这本不该存在的书,曾是她唯一的通行证,也是母亲布阵的钥匙。
它能引动人心最深处的软肋,但它从不说谎——因为它照见的是执笔者心底最真实的情感。
所以,她必须让它烧。
远处脚步声起。
白衣素裙,身形瘦削,面具纯白无痕,手中一支断裂的朱笔,墨迹斑驳如血。
那人一步步踏上台阶,每一步都像踩在众人呼吸之上。
当她站定,全场寂静无声。
然后,她开口了。
“我判自己,罪无可赦。”
声音与闻昭昭一模一样,分毫不差,连语调里的微颤都复刻得精准无比。
这是“音织奴”技术的极致——不只是模仿声线,更是读取记忆、情绪、甚至潜意识中的语气习惯。

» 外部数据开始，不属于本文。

-- ==== Sys2Proof/Tests/Slice0.lean ====
section
/-! SUPPORT. The model's own tests. Expected values come from spec/: the vectors of 95_test_vectors.md (named by their
number) and the examples of the rules. Then, for every statement with hypotheses, states and operands that meet them, at
the boundary values of its clauses. -/

namespace Sys2Proof.Tests

open Sys2Proof.Machine

set_option Elab.async false

/-! ## Helpers -/

/-- The outcome is a next state with the property. -/
def after (o : Host.Outcome State Fault Refusal) (p : State → Bool) : Bool :=
  match o with
  | .next t => p t
  | .fault _ => false
  | .refused _ => false

/-- The outcome is this refusal. -/
def refuses (o : Host.Outcome State Fault Refusal) (r : Refusal) : Bool :=
  match o with
  | .next _ => false
  | .fault _ => false
  | .refused r' => r' == r

/-- The reset state with some tags set. -/
def tagged (l : List (Nat × Tag)) : State := l.foldl (fun s x => s.setTag x.1 x.2) State.reset

/-- A state with words written to slots: (slot, index, word). -/
def poke (s : State) (l : List (Nat × Nat × Word)) : State := l.foldl (fun s x => s.setWord x.1 x.2.1 x.2.2) s

/-- The reset state with one host operation pending. -/
def withOp (op : HostOp) : State := { State.reset with pending := [op] }

/-- A command faulted with this code, and counted nothing. -/
def faults (i : Instr) (s : State) (code : BitVec 4) : Bool :=
  after (exec i s) fun t => t.fault && t.fcode == code && t.finfo == encode i && t.cmdcnt == s.cmdcnt

/-- Listed answers: `blocks` blocks of the stream whose byte n is `f n`. -/
def toy (v : Variant) (m : List Byte) (blocks : Nat) (f : Nat → Nat) : List XofReply :=
  (List.range blocks).map fun b =>
    ⟨v, m, b, some ((List.range v.rate).map fun i => BitVec.ofNat 8 (f (b * v.rate + i)))⟩

/-- A byte pattern repeated. -/
def pat (l : List Nat) (n : Nat) : Nat := l.getD (n % l.length) 0

/-- The reset state with listed answers of the XOF collaborator. -/
def withXof (r : List XofReply) : State := { State.reset with env := { envT0 with replies := r } }

/-- The reset state with a block limit. -/
def withLimit (n : Nat) : State := { State.reset with env := { envT0 with sqzLimit := .blocks n } }

/-- A next state with the property is there. -/
theorem next_of_after {o : Host.Outcome State Fault Refusal} {p : State → Bool} (h : after o p = true) :
    ∃ t, o = .next t ∧ p t = true := by
  unfold after at h
  split at h
  · exact ⟨_, rfl, h⟩
  · cases h
  · cases h

/-- The session committed. -/
def committed {α : Type} (r : Ended α) : Bool :=
  match r with
  | .done _ => true
  | .aborted _ => false
  | .unending => false

theorem done_of_committed {α : Type} {r : Ended α} (h : committed r = true) : ∃ x, r = .done x := by
  cases r with
  | done x => exact ⟨x, rfl⟩
  | aborted c => cases h
  | unending => cases h

/-- Under a limit the collaborator serves what its blocks within the limit hold, if none of them fails. -/
theorem serves_of_blocks {e : Env} {v : Variant} {m : List Byte} {bytes n : Nat} (hl : e.sqzLimit = .blocks n)
    (hb : blocksFor v bytes ≤ n) (hf : ∀ k < blocksFor v bytes, e.squeezeFails v m k = false) :
    Serves e v m bytes := by
  intro k hk
  refine ⟨fun n' hn => ?_, hf k hk⟩
  rw [hl] at hn
  cases hn
  omega

/-! ## Well-formedness and decoding -/

/-- R93: the one ill-formed shape, a SETTAG with a code of 3 or more, is refused; 2 is the last code accepted. -/
theorem test_settag_code_refused :
    (Instr.settag 9 3).wellFormed = false ∧ (Instr.settag 9 255).wellFormed = false ∧
      (Instr.settag 9 2).wellFormed = true := by decide

/-- R95, R98, bit by bit: op, d, a, b. -/
theorem test_decode_system :
    decode 0b00000000_00000000_00000000_00000000 = .ok .nop ∧
    decode 0b00000001_00001001_00000000_00000001 = .ok (.settag 9 1) := by decide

老白在台下猛地抬头:“她用了‘回响共鸣’,把女儿过去自责时的录音剪辑重构……这是心理绞杀!”
阿蛮手按刀柄,却被谢无咎抬手拦住。
台上,闻昭昭却笑了。
她迎上前一步,直视那张空白面具,仿佛能看穿其后苍老的眼眸。
“你说我是你写的判词?”她轻声问,“那你告诉我——一个母亲,怎么能写得出‘怕雷声’这三个字?又怎么知道,我在第七封情判写完那晚,梦见父亲死在我怀里,哭到睁不开眼?”
面具微微一震。
“你能复制我说过的话,能模拟我的逻辑,甚至能用百姓的信仰筑起神坛。”她缓缓抬手,指尖划过自己的胸口,“但你漏了一条:真正的‘情’,是从不说服别人的。它是挣扎,是矛盾,是明知该恨却忍不住痛惜——而你,只想让人服从。”
话音落下,她忽然扬手。
《验情书》飞入火盆。
火焰“轰”地腾起,映红半片夜空。
那一瞬,天地似有共鸣,地下隐隐传来机关崩解之声。
面具之下,传出一声撕心裂肺的尖叫——不是愤怒,是失控的悲鸣,像一根绷了四十年的弦,终于断裂。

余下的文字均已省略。